Help with Python Threading Library with BeautifulSoup.

Question

John A.

11 Years Ago

Hey guys, I'm trying to get all links on a website using BeautifulSoup, Queue, Threading, and urllib2. I am specifically looking for links that lead to other pages of the same site. It runs for a few seconds, going through about 3 URLs before giving me the error:

Traceback (most recent call last):
  File "/usr/lib/python2.7/threading.py", line 808, in __bootstrap_inner
    self.run()
  File "/home/john/Desktop/Python Projects/QtProjects/ThreadedDataMine.py", line 51, in run
    if url[0:4] != "http" and url[0] != "/" and "#" not in url:
TypeError: 'NoneType' object has no attribute '__getitem__'

The program run perfectly when it only goes over the main URL, but starts giving this error whenever I tell it to start adding the URLs it finds into the first Threads Queue if it hasn't before.

Here's my code:

import Queue
import threading
import urllib2
import time
from BeautifulSoup import BeautifulSoup

hosts = ["http://waoanime.tv"]

queue = Queue.Queue()
out_queue = Queue.Queue()

class ThreadUrl(threading.Thread):
    """Threaded Url Grab"""
    def __init__(self, queue, out_queue):
        threading.Thread.__init__(self)
        self.queue = queue
        self.out_queue = out_queue

    def run(self):
        while True:
            #grabs host from queue
            host = self.queue.get()

            #grabs urls of hosts and then grabs chunk of webpage
            req = urllib2.Request(host, headers={'User-Agent':"Anime Browser"})
            html = urllib2.urlopen(req)
            chunk = html.read()

            #place chunk into out queue
            self.out_queue.put(chunk)

            #signals to queue job is done
            self.queue.task_done()

class DatamineThread(threading.Thread):
    """Threaded Url Grab"""
    def __init__(self, out_queue, queue):
        threading.Thread.__init__(self)
        self.out_queue = out_queue
        self.queue = queue

    def run(self):
        while True:
            #grabs host from queue
            chunk = self.out_queue.get()

            soup = BeautifulSoup(chunk)
            #parse the chunk
            for line in soup.findAll('a'):
                url = (line.get('href'))
                if url[0:4] != "http" and "#" not in url:
                new_url = ""
                if url[0] == "/":
                    new_url = ("http://waoanime.tv%s" % url)
                else:
                    new_url = ("http://waoanime.tv/%s" % url)
                if new_url not in hosts:
                    hosts.append(new_url)
                    #self.queue.put(new_url)
                    print new_url #debug
                elif url[0:13] == "http://forums" and url not in hosts and "#" not in url:
                    hosts.append(url)
                    #put url in url queue
                    self.queue.put(url)
                    print url #debug
                else:
                    pass

            #signals to queue job is done
            self.out_queue.task_done()

start = time.time()
def main():

    #spawn a pool of threads, and pass them queue instance
    for i in range(5):
        t = ThreadUrl(queue, out_queue)
        t.setDaemon(True)
        t.start()

    #populate queue with data
    for host in hosts:
        queue.put(host)

    for i in range(5):
        dt = DatamineThread(out_queue, queue)
        dt.setDaemon(True)
        dt.start()


    #wait on the queue until everything has been processed
    queue.join()
    out_queue.join()

main()
print "Elapsed Time: %s" % (time.time() - start)
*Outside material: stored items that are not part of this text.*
-- ==== Sys2Proof/Laws/Permutation.lean ====
section
/-! SUPPORT. What the permutation loops have done after any number of steps, and the closed form of the end cursor
(spec/42_permutation.md R145 to R154). -/

namespace Sys2Proof.Spec

theorem sumTo_succ (g : Nat → Nat) (n : Nat) : sumTo g (n + 1) = sumTo g n + g n := rfl

theorem sumTo_congr {g h : Nat → Nat} {n : Nat} (e : ∀ i, i < n → g i = h i) : sumTo g n = sumTo h n := by
  induction n with
  | zero => rfl
  | succ n ih => rw [sumTo_succ, sumTo_succ, ih (fun i hi => e i (by omega)), e n (by omega)]

/-- Raising one term raises the sum by as much. -/
theorem sumTo_add_at {g h : Nat → Nat} {n j d : Nat} (hj : j < n) (he : ∀ i, i ≠ j → h i = g i)
    (hd : h j = g j + d) : sumTo h n = sumTo g n + d := by
  induction n with
  | zero => omega
  | succ n ih =>
    rw [sumTo_succ, sumTo_succ]
    by_cases hn : j = n
    · subst hn
      rw [sumTo_congr (g := h) (h := g) (fun i hi => he i (by omega)), hd]
      omega
    · rw [ih (by omega), he n (fun e => hn e.symm)]
      omega

theorem exchange_exchange {α : Type} (f : Nat → α) (i j : Nat) : exchange (exchange f i j) i j = f := by
  funext a
  unfold exchange
  by_cases h1 : a = i <;> by_cases h2 : a = j <;> simp_all

/-- Exchanging contents is reading through exchanged positions. -/
theorem exchange_comp {α : Type} (f : Nat → α) (i j a : Nat) : exchange f i j a = f (exchange id i j a) := by
  unfold exchange
  by_cases h1 : a = i <;> by_cases h2 : a = j <;> simp_all

theorem unwalk_walk {α : Type} (c : Nat → Nat) (t : Nat) (f : Nat → α) : unwalk c t (walk c t f) = f := by
  induction t with
  | zero => rfl
  | succ t ih => rw [walk, unwalk, exchange_exchange, ih]

theorem walk_unwalk {α : Type} (c : Nat → Nat) (t : Nat) (f : Nat → α) : walk c t (unwalk c t f) = f := by
  induction t generalizing f with
  | zero => rfl
  | succ t ih => rw [walk, unwalk, ih, exchange_exchange]

/-- The chain rearranges positions, whatever the contents (R155). -/
theorem walk_comp {α : Type} (c : Nat → Nat) (t : Nat) (f : Nat → α) (a : Nat) :
    walk c t f a = f (walk c t id a) := by
  induction t generalizing a with
  | zero => rfl
  | succ t ih =>
    show exchange (walk c t f) _ _ a = f (exchange (walk c t id) _ _ a)
    unfold exchange
    split
    · exact ih _
    · split
      · exact ih _
      · exact ih _

/-- The cursor advances by the jump (R142, R154). -/
theorem cursor_succ (key : Nat → Byte) (k n t : Nat) :
    cursor key k n (t + 1) = (cursor key k n t + (key ((t + 1) % k)).toNat % n) % n := by
  unfold cursor
  rw [sumTo_succ _ (t + 1), Nat.add_mod]

theorem cursor_lt {key : Nat → Byte} {k n : Nat} (hn : 1 ≤ n) (t : Nat) : cursor key k n t < n :=
  Nat.mod_lt _ (by omega)

/-- And back: subtracting the jump, with the bound added first, undoes the advance (R12, R148). -/
theorem cursor_back {key : Nat → Byte} {k n t : Nat} (hn : 1 ≤ n) :
    (cursor key k n (t + 1) + n - (key ((t + 1) % k)).toNat % n) % n = cursor key k n t := by
  rw [cursor_succ]
  have h1 : cursor key k n t < n := cursor_lt hn t
  have h2 := Nat.mod_lt (key ((t + 1) % k)).toNat (show n > 0 by omega)
  generalize cursor key k n t = x at *
  generalize (key ((t + 1) % k)).toNat % n = y at *
  by_cases h : x + y < n
  · rw [Nat.mod_eq_of_lt h, show x + y + n - y = x + n by omega, Nat.add_mod_right, Nat.mod_eq_of_lt h1]
  · have e : (x + y) % n = x + y - n := by
      rw [Nat.mod_eq_sub_mod (by omega : n ≤ x + y), Nat.mod_eq_of_lt (by omega)]
    rw [e, show x + y - n + n - y = x by omega, Nat.mod_eq_of_lt h1]

end Sys2Proof.Spec

namespace Sys2Proof.Machine

open Sys2Proof.Spec

theorem swap_buf (s : State) (i j : Nat) (x : PermRegs) (a : Nat) :
    bufRead s (swap s i j x).buf a = exchange (bufRead s x.buf) i j a := by
  show bufRead s ((x.buf.set i _).set j _) a = _
  rw [bufRead_set, bufRead_set]
  unfold exchange
  by_cases h1 : a = i <;> by_cases h2 : a = j <;> simp_all

/-- What `B` holds after a swap is the byte now at the second offset. -/
theorem swap_b (s : State) (i j : Nat) (x : PermRegs) : (swap s i j x).b = bufRead s (swap s i j x).buf j := by
  show bufRead s x.buf i = bufRead s ((x.buf.set i _).set j _) j
  rw [bufRead_set, if_pos rfl]

/-- The buffer cursor of a state's key and lengths. -/
def cursorOf (s : State) (t : Nat) : Nat := cursor (keyByte s) s.klen s.blen t

theorem permfAfter_succ (s : State) (n : Nat) : permfAfter s (n + 1) = permfBody s (permfAfter s n) := rfl

theorem permfAfter_t (s : State) (n : Nat) : (permfAfter s n).t = n := by
  induction n with
  | zero => rfl
  | succ n ih => show (permfAfter s n).t + 1 = n + 1; rw [ih]

theorem permfAfter_pkc (s : State) (n : Nat) : (permfAfter s n).pkc = n % s.klen := by
  induction n with
  | zero => exact (Nat.zero_mod _).symm
  | succ n ih =>
    show cinc (permfAfter s n).pkc s.klen = _
    rw [ih, cinc, Nat.mod_add_mod]

theorem permfAfter_kb (s : State) (n : Nat) : (permfAfter s n).kb = keyByte s (n % s.klen) := by
  cases n with
  | zero => show keyByte s 0 = _; rw [Nat.zero_mod]
  | succ n =>
    show keyByte s (permfAfter s (n + 1)).pkc = _
    rw [permfAfter_pkc]

theorem permfAfter_pbc (s : State) (n : Nat) : (permfAfter s n).pbc = cursorOf s n := by
  induction n with
  | zero =>
    show (keyByte s 0).toNat % s.blen = _
    simp [cursorOf, cursor, sumTo]
  | succ n ih =>
    show madd (permfAfter s n).pbc (jump (keyByte s (cinc (permfAfter s n).pkc s.klen)) s.blen) s.blen = _
    rw [ih, permfAfter_pkc, cursorOf, cursorOf, cursor_succ, madd, jump, cinc, Nat.mod_add_mod]

theorem permfAfter_pprev (s : State) (n : Nat) : (permfAfter s (n + 1)).pprev = cursorOf s n :=
  permfAfter_pbc s n

theorem permfAfter_buf (s : State) (n a : Nat) :
    bufRead s (permfAfter s n).buf a = walk (cursorOf s) n (bufByte s) a := by
  induction n generalizing a with
  | zero => rfl
  | succ n ih =>
    have h : bufRead s (permfAfter s n).buf = walk (cursorOf s) n (bufByte s) := funext ih
    have e : bufRead s (permfAfter s (n + 1)).buf a =
      exchange (bufRead s (permfAfter s n).buf) (permfAfter s (n + 1)).pbc (permfAfter s n).pbc a := swap_buf ..
    rw [e, h, permfAfter_pbc, permfAfter_pbc]
    rfl

theorem permfAfter_b (s : State) (n : Nat) :
    (permfAfter s (n + 1)).b = bufRead s (permfAfter s (n + 1)).buf (cursorOf s n) := by
  have e : (permfAfter s (n + 1)).b = bufRead s (permfAfter s (n + 1)).buf (permfAfter s n).pbc := swap_b ..
  rw [e, permfAfter_pbc]

/-! ### The reconstruction -/

theorem sumAfter_i (s : State) (q m n : Nat) : (sumAfter s q m n).i = n := by
  induction n with
  | zero => rfl
  | succ n ih => show (sumAfter s q m n).i + 1 = n + 1; rw [ih]

theorem sumAfter_sum (s : State) (q m n : Nat) :
    (sumAfter s q m n).sum = sumTo (fun i => (keyByte s i).toNat * usage q m i) n := by
  induction n with
  | zero => rfl
  | succ n ih =>
    show (sumAfter s q m n).sum + (keyByte s (sumAfter s q m n).i).toNat * usage q m (sumAfter s q m n).i = _
    rw [ih, sumAfter_i, sumTo_succ]

/-- One more key byte consumed adds one to the usage of its own index only (R145). -/
theorem usage_succ {k n : Nat} (hk : 1 ≤ k) {i : Nat} (hi : i < k) :
    usage ((n + 1) / k) ((n + 1) % k) i = usage (n / k) (n % k) i + if i = n % k then 1 else 0 := by
  have hm := Nat.mod_lt n (show k > 0 by omega)
  have hd := Nat.div_add_mod n k
  by_cases hc : n % k + 1 = k
  · have e : n + 1 = k * (n / k + 1) := by rw [Nat.mul_add]; omega
    have h1 : (n + 1) / k = n / k + 1 := by rw [e]; exact Nat.mul_div_cancel_left _ (by omega)
    have h2 : (n + 1) % k = 0 := by rw [e]; exact Nat.mul_mod_right _ _
    rw [h1, h2]
    unfold usage
    by_cases h : i = n % k
    · simp [h]
    · have : i < n % k := by omega
      simp [this, h]
  · have e : n + 1 = n % k + 1 + k * (n / k) := by omega
    have h1 : (n + 1) / k = n / k := by
      rw [e, Nat.add_mul_div_left _ _ (by omega), Nat.div_eq_of_lt (by omega)]; omega
    have h2 : (n + 1) % k = n % k + 1 := by
      rw [e, Nat.add_mul_mod_self_left, Nat.mod_eq_of_lt (by omega)]
    rw [h1, h2]
    unfold usage
    by_cases h : i = n % k
    · simp [h]
    · by_cases h3 : i < n % k
      · simp [h, h3, show i < n % k + 1 by omega]
      · simp [h, h3, show ¬ i < n % k + 1 by omega]

/-- Grouping the consumed key bytes by key index gives the usage-weighted sum (R146, R152): for every K >= 1. -/
theorem usage_sum (g : Nat → Nat) {k : Nat} (hk : 1 ≤ k) (n : Nat) :
    sumTo (fun i => g i * usage (n / k) (n % k) i) k = sumTo (fun j => g (j % k)) n := by
  induction n with
  | zero =>
    have : sumTo (fun i => g i * usage (0 / k) (0 % k) i) k = sumTo (fun _ => 0) k :=
      sumTo_congr (fun i _ => by simp [usage])
    rw [this]
    clear this hk
    induction k with
    | zero => rfl
    | succ k ih => rw [sumTo_succ, ih]; rfl
  | succ n ih =>
    rw [sumTo_succ, ← ih]
    have hm := Nat.mod_lt n (show k > 0 by omega)
    have e : sumTo (fun i => g i * usage ((n + 1) / k) ((n + 1) % k) i) k =
        sumTo (fun i => g i * usage (n / k) (n % k) i + if i = n % k then g (n % k) else 0) k :=
      sumTo_congr (fun i hi => by
        show g i * _ = _
        rw [usage_succ hk hi, Nat.mul_add]
        by_cases h : i = n % k <;> simp [h])
    rw [e]
    refine sumTo_add_at hm (fun i hi => by simp [hi]) ?_
    simp

/-- The reconstructed sum is the sum of the N + 1 key bytes the forward walk consumed. -/
theorem reconstruct_sum_eq {s : State} (hk : 1 ≤ s.klen) :
    (reconstruct s).sum = sumTo (fun j => (keyByte s (j % s.klen)).toNat) (s.blen + 1) := by
  rw [reconstruct_sum, sumAfter_sum]
  exact usage_sum (fun i => (keyByte s i).toNat) hk (s.blen + 1)

/-- The reconstructed buffer cursor is the one the forward walk ended at (R146). -/
theorem reconstruct_pbc_eq {s : State} (hk : 1 ≤ s.klen) : (reconstruct s).pbc = cursorOf s s.blen := by
  rw [reconstruct_pbc, ← reconstruct_sum, reconstruct_sum_eq hk]
  rfl

/-! ### The inverse walk -/

theorem permiAfter_t (s : State) (u : Nat) : (permiAfter s u).t = u := by
  induction u with
  | zero => rfl
  | succ u ih => show (permiAfter s u).t + 1 = u + 1; rw [ih]

theorem permiAfter_pkc {s : State} (hk : 1 ≤ s.klen) {u : Nat} (hu : u ≤ s.blen) :
    (permiAfter s u).pkc = (s.blen + 1 - u) % s.klen := by
  induction u with
  | zero => rfl
  | succ u ih =>
    show cdec (permiAfter s u).pkc s.klen = _
    rw [ih (by omega), show s.blen + 1 - u = (s.blen + 1 - (u + 1)) + 1 by omega, cdec_mod hk]

theorem permiAfter_kb {s : State} (hk : 1 ≤ s.klen) {u : Nat} (hu : u + 1 ≤ s.blen) :
    (permiAfter s (u + 1)).kb = keyByte s ((s.blen - u) % s.klen) := by
  show keyByte s (permiAfter s (u + 1)).pkc = _
  rw [permiAfter_pkc hk hu, show s.blen + 1 - (u + 1) = s.blen - u by omega]

theorem permiAfter_pbc {s : State} (hk : 1 ≤ s.klen) {u : Nat} (hu : u ≤ s.blen) :
    (permiAfter s u).pbc = cursorOf s (s.blen - u) := by
  induction u with
  | zero => exact reconstruct_pbc_eq hk
  | succ u ih =>
    show msub (permiAfter s u).pbc (jump (keyByte s (permiAfter s (u + 1)).pkc) s.blen) s.blen = _
    rw [ih (by omega), permiAfter_pkc hk hu, show s.blen - u = (s.blen - (u + 1)) + 1 by omega,
      show s.blen + 1 - (u + 1) = (s.blen - (u + 1)) + 1 by omega]
    exact cursor_back (by omega)

theorem permiAfter_pprev {s : State} (hk : 1 ≤ s.klen) {u : Nat} (hu : u + 1 ≤ s.blen) :
    (permiAfter s (u + 1)).pprev = cursorOf s (s.blen - u) :=
  permiAfter_pbc hk (by omega)

/-- After `u` inverse steps, undoing the remaining ones gives what undoing all of them from the start gives. -/
theorem permiAfter_buf {s : State} (hk : 1 ≤ s.klen) {u : Nat} (hu : u ≤ s.blen) :
    unwalk (cursorOf s) (s.blen - u) (bufRead s (permiAfter s u).buf) = unwalk (cursorOf s) s.blen (bufByte s) := by
  induction u with
  | zero => rfl
  | succ u ih =>
    rw [← ih (by omega), show s.blen - u = (s.blen - (u + 1)) + 1 by omega, unwalk]
    congr 1
    funext a
    have e : bufRead s (permiAfter s (u + 1)).buf a =
      exchange (bufRead s (permiAfter s u).buf) (permiAfter s u).pbc (permiAfter s (u + 1)).pbc a := swap_buf ..
    rw [e, permiAfter_pbc hk (by omega), permiAfter_pbc hk hu,
      show s.blen - u = (s.blen - (u + 1)) + 1 by omega]

theorem permiAfter_b {s : State} (hk : 1 ≤ s.klen) {u : Nat} (hu : u + 1 ≤ s.blen) :
    (permiAfter s (u + 1)).b = bufRead s (permiAfter s (u + 1)).buf (cursorOf s (s.blen - (u + 1))) := by
  have e : (permiAfter s (u + 1)).b = bufRead s (permiAfter s (u + 1)).buf (permiAfter s (u + 1)).pbc := swap_b ..
  rw [e, permiAfter_pbc hk hu]

/-! ### The canonical form -/

theorem permfAfter_wf {s : State} (h : s.buf.wf = true) (n : Nat) : (permfAfter s n).buf.wf = true := by
  induction n with
  | zero => exact h
  | succ n ih => exact Memory.set_wf (Memory.set_wf ih _ _) _ _

theorem permiAfter_wf {s : State} (h : s.buf.wf = true) (u : Nat) : (permiAfter s u).buf.wf = true := by
  induction u with
  | zero => exact h
  | succ u ih => exact Memory.set_wf (Memory.set_wf ih _ _) _ _

theorem permfAfter_inside {s : State} (h : ∀ c ∈ s.buf, s.params.nmax.hasOffset c.1 = true)
    (hl : s.params.nmax.admits s.blen = true) (hn : 1 ≤ s.blen) (n : Nat) :
    ∀ c ∈ (permfAfter s n).buf, s.params.nmax.hasOffset c.1 = true := by
  have hc : ∀ t, s.params.nmax.hasOffset (permfAfter s t).pbc = true := fun t => by
    rw [permfAfter_pbc]; exact Bound.hasOffset_of_admits hl (cursor_lt hn t)
  induction n with
  | zero => exact h
  | succ n ih => exact Memory.set_inside (Memory.set_inside ih (hc (n + 1)) _) (hc n) _

theorem permiAfter_inside {s : State} (h : ∀ c ∈ s.buf, s.params.nmax.hasOffset c.1 = true)
    (hl : s.params.nmax.admits s.blen = true) (hk : 1 ≤ s.klen) (hn : 1 ≤ s.blen) {u : Nat} (hu : u ≤ s.blen) :
    ∀ c ∈ (permiAfter s u).buf, s.params.nmax.hasOffset c.1 = true := by
  have hc : ∀ t, t ≤ s.blen → s.params.nmax.hasOffset (permiAfter s t).pbc = true := fun t ht => by
    rw [permiAfter_pbc hk ht]; exact Bound.hasOffset_of_admits hl (cursor_lt hn _)
  induction u with
  | zero => exact h
  | succ u ih => exact Memory.set_inside (Memory.set_inside (ih (by omega)) (hc u (by omega)) _) (hc (u + 1) hu) _

end Sys2Proof.Machine
end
Because this is my first time using Threading, I just modified the code found here.

I would really appreciate any help fixing this bug, or if you know of a better way I can do this.

python queue

Edited 11 Years Ago by John A. because: changed Threaded to Threading

3 Contributors
8 Replies
732 Views
2 Days Discussion Span
Latest Post 11 Years Ago Latest Post by Sky Diploma

All 8 Replies

Sky Diploma 571 Practically a Posting Shark

11 Years Ago

To add to what snippsat said,

Just consider, What would happen if your code comes through an anchor like the following <a class='sd-link-color'></a>

Since it doesn't hold an 'href' attribute, I am assuming that

url = (line.get('href')) would result to None.

That's causing your error. Since the get method defaults to a None.

Edited 11 Years Ago by Sky Diploma

Sky Diploma 571 Practically a Posting Shark

11 Years Ago

Hi John, Glad that we could help,

I would firstly like to put-forth to you that this implementation would endup making several requests to waoanime.tv persistently. This might be potentially harmful to the site. I hope you have prior permission from its webmaster for your experiment.

Secondly, I dont see how the programs behavior is wrong. Could you give more explanation regarding this.

Reply to this topic

Be a part of the DaniWeb community

We're a friendly, industry-focused community of developers, IT pros, digital marketers, and technology enthusiasts meeting, networking, learning, and sharing knowledge.

snippsat 661 Master Poster · Answer 1 · 2014-04-02T05:04:40+00:00

url is set to None,then you get this error message.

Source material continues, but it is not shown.